Hamas has some interesting political ideas; it appears that it is only a bad thing to kill Palestinians and shell refugee camps when Jews do it. When anti-Sunni Arab dictators shell peaceful Palestinians, that is perfectly OK.
The breathtaking cynicism of the leadership of this terrorist organization is rarely so openly on display, but when the economic and personal interests of its leaders are involved, Hamas will support Butcher Assad as he wallows in Palestinian blood.
It is now clear which side of the Syrian revolution Hamas wants to win. Despite attacks on Palestinians in the coastal city of Latakia (where over 5,000 Palestinians fled the Palestinian refugee camp of al-Rami after it came under fire from Syrian gunboats) and arrests and intimidation of Palestinians in the Yarmouk neighborhood of Damascus, home to many Palestinians who were marching in support of the Palestinians fleeing Latakia, Hamas has firmly placed itself in Assad’s camp.
The official response to Syrian attacks on Palestinians? Silence and a crackdown on any anti-Assad, pro-Palestinian protests in Gaza. As the conservative Israeli newspaper Jerusalem Post reports:
A Gaza youth organization tried to stage an anti-Assad rally on Tuesday evening, but plain-clothed Hamas security police showed up ahead of time and ordered journalists away. They briefly detained a handful of youths who tried to protest.
Notice the different way the PLO leadership reacted: Yasser Abed Rabbo, the PLO secretary general, told Reuters yesterday:
The shelling is taking place using gunships and tanks on houses built from tin, on people who have no place to run to or even a shelter to hide in…This is a crime against humanity.
Not to be unduly cynical, but Fatah sees (correctly) that Hamas’ squalid policy of collaboration gives Fatah the chance to peel away more Hamas followers in the ongoing bitter struggle between the rival Palestinian movements. Fatah on its part said next to nothing as Egypt enforced a blockade of Hamas-controlled Gaza.
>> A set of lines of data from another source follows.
-- ==== Sys2Proof/Machine/EngineBase.lean ====
section
/-!
DEFINITION. Sys2Proof/Machine/EngineBase.lean: how an engine runs the instruction at the head of its queue (R20, R24, R25,
R144): its tokens are taken, its body runs, and at completion the entry leaves and the signals are pushed.
-/

namespace Sys2Proof.Machine
open Sys2Proof

/-- The end of a body: the state, the cycle in which the engine may start its next instruction, and the first cycle in
which the results are seen. -/
structure Fin where
  s   : State
  nxt : Nat
  fin : Nat
/-- What an instruction does at its engine: core, its entry, its start cycle and the state with the entry at the head. -/
abbrev EBody := Nat → Entry → Nat → State → Res Fin
/-- A body's end at cycle t with no exposed latency. -/
def finAt (t : Nat) (s : State) : Fin := ⟨s, t + 1, t + 1⟩
/-- Replacing the entry at the head of a queue. -/
def Core.setHead (k : Core) (e : Eng) (en : Entry) : Core := k.setQueue e (en :: (k.queue e).tail)
/-- Recording a resume mark in the entry at the head (R250). -/
def State.setMark (s : State) (c : Nat) (e : Eng) (m : Mark) : State :=
  s.upCore c (fun k => match k.queue e with
    | [] => k
    | en :: _ => k.setHead e { en with mark := m })
/-- The token bits that act when an entry completes: none for a deferral entry that a commit has placed (lane 14), whose
bits acted when it was deferred (R356). -/
def Entry.tok (en : Entry) : Tok := if en.lane = 14 then {} else tokOf en.i
/-- The entry at the head may start or go on: its tokens are there, or have been taken, its own tokens will find room, and an
entry that has taken none waits while a signal of its stream is held (R24, R26). -/
def Core.headReady (k : Core) (e : Eng) (en : Entry) : Bool :=
  k.canSignal (engStrm e) en.tok && (en.waited || (!k.sigHeld (engStrm e) && k.tokReady (engStrm e) (tokOf en.i)))
/-- Registers an engine has written or used as streams may be named from cycle `fin` on (R22, static region). -/
def Core.setBusy (k : Core) (i : Instr) (fin : Nat) : Core :=
  if k.interlocked then k
  else
    { k with eng := { k.eng with
        sBusy := (sWrites i).foldl (fun m d => if d = 0 then m else mset m d.toNat fin) k.eng.sBusy
        hBusy := (hStreams i).foldl (fun m h => mset m h.toNat fin) k.eng.hBusy } }
/-- The interlocked objects an EX instruction reads (R142, R203, R318); a first MMA's anchors are its body's. -/
def exReads : Instr → List Nat
  | .mpush .. => [0, 1] | .minv .. => [0] | .mpop .. => [0] | .mset .. => [0] | .mget .. => [0] | .vskip .. => [0]
  | .vsel .. => [0, 1] | .vredSum .. => [0, 2] | .vredMaxi .. => [3] | .vxrd .. => [2] | .vscan .. => [0, 2]
  | .vmaxi .. => [0, 3] | .mstatRowanc .. => [4] | .mtopk .. => [5] | .rdahr .. => [6] | .relax .. => [0, 6]
  | .relaxB .. => [0, 6]
  | i => if (hStreams i).isEmpty then [] else [0]
/-- The interlocked objects an EX instruction writes. -/
def exWrites : Instr → List Nat
  | .mpush .. => [0] | .minv .. => [0] | .mpop .. => [0] | .mset .. => [0]
  | .vcmp .. => [1] | .vclass .. => [1] | .vredSum .. => [2] | .vredMaxi .. => [3] | .vxrd .. => [2] | .vscan .. => [2]
  | .vmaxi .. => [3] | .mancScan .. => [4] | .mancLoad .. => [4] | .mtopk .. => [5] | .wrahr .. => [6]
  | .relax .. => [6] | .relaxB .. => [6]
  | _ => []
/-- The EX-owned special registers, and PWR.UND, that an instruction writes (R42, R388). -/
def exSrs : Instr → List Nat
  | .mget .. => [0x148, 0x149]
  | .vredMaxi .. => [0x14A]
  | .mlease .. => [0x140]
  | .mrel .. => [0x140]
  | .mancLoad .. => [0x141]
  | .mancColumn .. => [0x141]
  | .mma .. => [0x140, 0x141, 0x102]
  | .mepi .. => [0x141]
  | .rdacc .. => [0x141]
  | .relax .. => [0x140, 0x141, 0x102, 0x080, 0x081, 0x082, 0x089]
  | .relaxB .. => [0x140, 0x141, 0x102, 0x080, 0x081, 0x082, 0x089]
  | .accept .. => [0x0C2]
  | _ => []
/-- The first cycle in which the interlocked objects an instruction reads have been written (R142). -/
def Core.exReady (k : Core) (i : Instr) : Nat := (exReads i).foldl (fun t n => max t (mget 0 k.v.rdy n)) 0
/-- Recording when what an instruction wrote may be read: objects 0 to 6, and special registers by their numbers. -/
def Core.exWrote (k : Core) (i : Instr) (fin : Nat) : Core :=
  { k with v := { k.v with rdy := (exWrites i ++ exSrs i).foldl (fun m n => mset m n (max fin (mget 0 m n))) k.v.rdy } }
/-- The first cycle in which an instruction that has run no longer counts in its queue (R20): RELAX and RELAX.B leave it at their
completion, another when its last repetition has started. -/
def leavesAt (i : Instr) (f : Fin) : Nat :=
  match i with
  | .relax .. => f.fin | .relaxB .. => f.fin
  | _ => f.nxt - 1
/-- Noting what an instruction that has run still takes of its queue, and when everything that the EX has run is complete. -/
def Core.ranAt (k : Core) (e : Eng) (en : Entry) (f : Fin) : Core :=
  { k with eng := { k.eng with
      left := (k.eng.left.filter (fun x => k.eng.cyc < x.2.1)) ++
        (if k.eng.cyc < leavesAt en.i f then [(e, leavesAt en.i f, slots en.i)] else [])
      exFin := if e = .ex then max k.eng.exFin f.fin else k.eng.exFin } }
/-- The completion of the entry at the head (R25): it leaves the queue and pushes its signals. -/
def finishHead (c : Nat) (e : Eng) (en : Entry) (f : Fin) : State :=
  f.s.upCore c (fun k =>
    (((((k.setQueue e (k.queue e).tail).setEngAt e f.nxt).setBusy en.i f.fin).exWrote en.i f.fin).ranAt e en f).signals
      (engStrm e) en.tok f.fin)

/-! ### Commands of LD and ST that have left their queue (R25, R172, R173, R280) -/

/-- A bank operation, which completes on its own (R25). -/
def Entry.isBank (en : Entry) : Bool := decide (0xD0 ≤ (opOf en.i).toNat)
/-- An operation in flight has failed and has its resume mark: it is set back when its core stops (R296). -/
def Entry.failed (en : Entry) : Bool :=
  match en.mark with | .fresh => true | .bank (_ :: _) [] [] [] [] => true | _ => false
/-- The commands that are older than one of their engine and have not completed, but for operations in flight that have failed (R296). -/
def Core.older (k : Core) (en : Entry) : List Entry :=
  (k.eng.flight.filter (fun x => x.eng == en.eng && !x.failed) ++ k.queue en.eng).filter (fun x => decide (x.routed < en.routed))
/-- A command that has done everything else waits to complete: a copy for every older copy of its engine (R25), and one that names a
flag word for every older command (R173). -/
def Core.ordered (k : Core) (en : Entry) (flag : Bool) : Bool :=
  if flag then !(k.older en).isEmpty else !en.isBank && (k.older en).any (fun x => !x.isBank)
/-- The command at the head of a queue leaves it, in flight as `en`. -/
def Core.fly (k : Core) (e : Eng) (en : Entry) (t : Nat) : Core :=
  ({ k with eng := { k.eng with flight := k.eng.flight ++ [en] } }.setQueue e (k.queue e).tail).setEngAt e (t + 1)
/-- The completion of a command in flight (R25, R26). -/
def Core.landed (k : Core) (en : Entry) (f : Fin) : Core :=
  (Core.setBusy { k with eng := { k.eng with flight := k.eng.flight.filter (fun x => x.routed ≠ en.routed) } } en.i f.fin).signals
    (engStrm en.eng) en.tok f.fin
/-- The resume mark of a command in flight. -/
def State.markFlight (s : State) (c : Nat) (en : Entry) (m : Mark) : State :=
  s.upCore c (fun k => { k with eng := { k.eng with
    flight := k.eng.flight.map (fun y => if y.routed = en.routed then { y with mark := m } else y) } })
/-- Due writes of handles that an EX instruction uses as streams, which it reads when it executes (R22). -/
def Core.flushH (k : Core) (hs : List Hreg) (now : Nat) : Core :=
  k.flushIf (fun d => match d.wr with
    | .h r _ => hs.contains r && decide (d.due ≤ now)
    | _ => false)
/-- The first cycle in which the handles an instruction uses as streams hold what older FE instructions write to them: those
results are of another stream, so the EX waits for them (R22, R39; log entry 103). -/
def Core.streamsAt (k : Core) (i : Instr) : Nat :=
  k.eng.due.foldl (fun t d => match d.wr with
    | .h r _ => if (hStreams i).contains r then max t d.due else t
    | _ => t) 0
/-- The start cycle of the entry at the head: the cycle after its routing at the soonest (log entry 89). -/
def startAt (k : Core) (e : Eng) (en : Entry) (tok : Nat) : Nat :=
  max (max (max (max (k.engAt e) (en.routed + 1)) tok) (k.exReady en.i)) (k.streamsAt en.i)
/-- The cycle from which the tokens that the entry at the head still takes can be taken. -/
def Core.tokAt (k : Core) (e : Eng) (en : Entry) : Nat := if en.waited then 0 else (k.takeToks (engStrm e) (tokOf en.i)).2
/-- The entry keeps a rhythm of its own between its turns: the repetitions of a static region (R71) and a running RELAX (R237). -/
def Core.inStep (k : Core) (en : Entry) : Bool :=
  match en.mark with
  | .reps .. => !k.interlocked
  | .relax p => p.started
  | _ => false
/-- An entry that has waited goes on in the present cycle at the soonest (log entry 92). -/
def goesAt (s : State) (c : Nat) (en : Entry) (t : Nat) : Nat :=
  if en.waited && !(s.core c).inStep en then max t (s.cycOf c) else t
/-- MEM.UE of the word that holds the entry at the head, or of the token queues from which it takes its tokens (R419). -/
def Core.headStop (k : Core) (e : Eng) (en : Entry) : Option Stop :=
  if en.mark = .broken then some (stopUe (engStrm e) 4 0)
  else if en.waited then none else k.tokBad (engStrm e) (tokOf en.i)
/-- MEM.UE of a handle that the instruction uses as a stream, which its engine reads (R22, R419). -/
def Core.streamStop (k : Core) (e : Eng) (i : Instr) : Option Stop :=
  (hStreams i).findSome? (fun h => (k.badIn isHandle (4 * h.toNat) 4).map (fun w => stopUe (engStrm e) 5 (8 * w)))
/-- The entry at the head starts or goes on in cycle t: its tokens are taken, unless they have been, what is due is written, and the
words it reads, its own, those of its tokens and of its streams, are corrected (R22, R24, R37, R421). -/
def Core.opened (k : Core) (e : Eng) (en : Entry) (t : Nat) : Core :=
  let k0 := if en.waited then k else (k.takeToks (engStrm e) (tokOf en.i)).1.noteTaken (engStrm e) (tokOf en.i) t
  let k1 := (((k0.setHead e { en with waited := true, weak := false }).setEngAt e t).flush (engStrm e) t).flushH (hStreams en.i) t
  let k2 := if en.weak then { k1 with ce := k1.ce + 1 } else k1
  (hStreams en.i).foldl (fun k h => k.corrects isHandle (4 * h.toNat) 4) k2
/-- Running the entry at the head of a queue with its body. While the skip counter is nonzero the EX skips a fresh
instruction (R144). -/
def runHead (body : EBody) (c : Nat) (e : Eng) (s : State) : Res State :=
  let k := s.core c
  match k.queue e with
  | [] => .wait s
  | en :: _ =>
    if !k.headReady e en then .wait s
    else match k.headStop e en with
      | some x => .stop x s
      | none =>
        let t := goesAt s c en (startAt k e en (k.tokAt e en))
        let en' := { en with waited := true, weak := false }
        let k1 := k.opened e en t
        if e = .ex ∧ k.v.skip ≠ 0 ∧ en.mark = .fresh then
          .ok (finishHead c e en' (finAt t (s.setCore c { k1 with v := { k1.v with skip := k1.v.skip - 1 } })))
        else match k1.streamStop e en.i with
          | some x => .stop x s
          | none =>
            match body c en' t (s.setCore c k1) with
            | .ok f => .ok (finishHead c e en' f)
            | .stop x f => .stop x f.s
            | .wait f => .wait f.s
            | .fault x => .fault x

/-! ### What an FE instruction waits for beside registers and tokens -/

/-- The register is EX-owned (R42). -/
def exOwned (n : Nat) : Bool :=
  (decide (0x080 ≤ n) && decide (n ≤ 0x08B)) || n == 0x0C2 || n == 0x140 || n == 0x141 || (decide (0x148 ≤ n) && decide (n ≤ 0x14A))
/-- The first cycle in which what the FE instruction waits for in the engines is complete, once their queues let it start: MOVSR
and MOVRS of interlocked registers (R27, R42, R116, R308, R366), and the instructions that drain the engines (R18, R41, R122, R257,
R362 to R364). -/
def Core.waitAt (k : Core) (i : Instr) : Nat :=
  match i with
  | .movsr _ _ n =>
    if n = 0x00C then k.drained
    else if n = 0x0C0 ∨ n = 0x0C4 then max k.eng.ldAt k.eng.stAt
    else mget 0 k.v.rdy n.toNat
  | .movrs _ _ n =>
    if exOwned n.toNat then k.eng.exFin
    else if 0x220 ≤ n.toNat ∧ n.toNat ≤ 0x223 then max k.eng.ldAt k.eng.stAt
    else 0
  | .region .. => k.drained
  | .done .. => k.drained
  | .halt .. => k.drained
  | .eret .. => k.drained
  | .phase .. => k.drained
  | .specCommit .. => k.drained
  | .specAbort .. => k.drained
  | _ => 0

/-! ### Bodies over one core -/

/-- A body that changes only its core, with latency lat. -/
def coreBody (lat : Nat) (f : Core → Res Core) : EBody := fun c _ t s =>
  (f (s.core c)).map (fun k => ⟨s.setCore c k, t + 1, t + lat⟩)
end Sys2Proof.Machine
end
Political forces naturally compete, but Palestinian factions, which generally depend on foreign funders to provide the money for the salaries which keep their followers sweet, have historically been more fractious and less manageable than most. Bitter internal feuds among the Palestinians and the ease with which outsiders can influence Palestinian leadership are among the great weaknesses of the Palestinian project. That doesn’t, sadly, seem likely to change.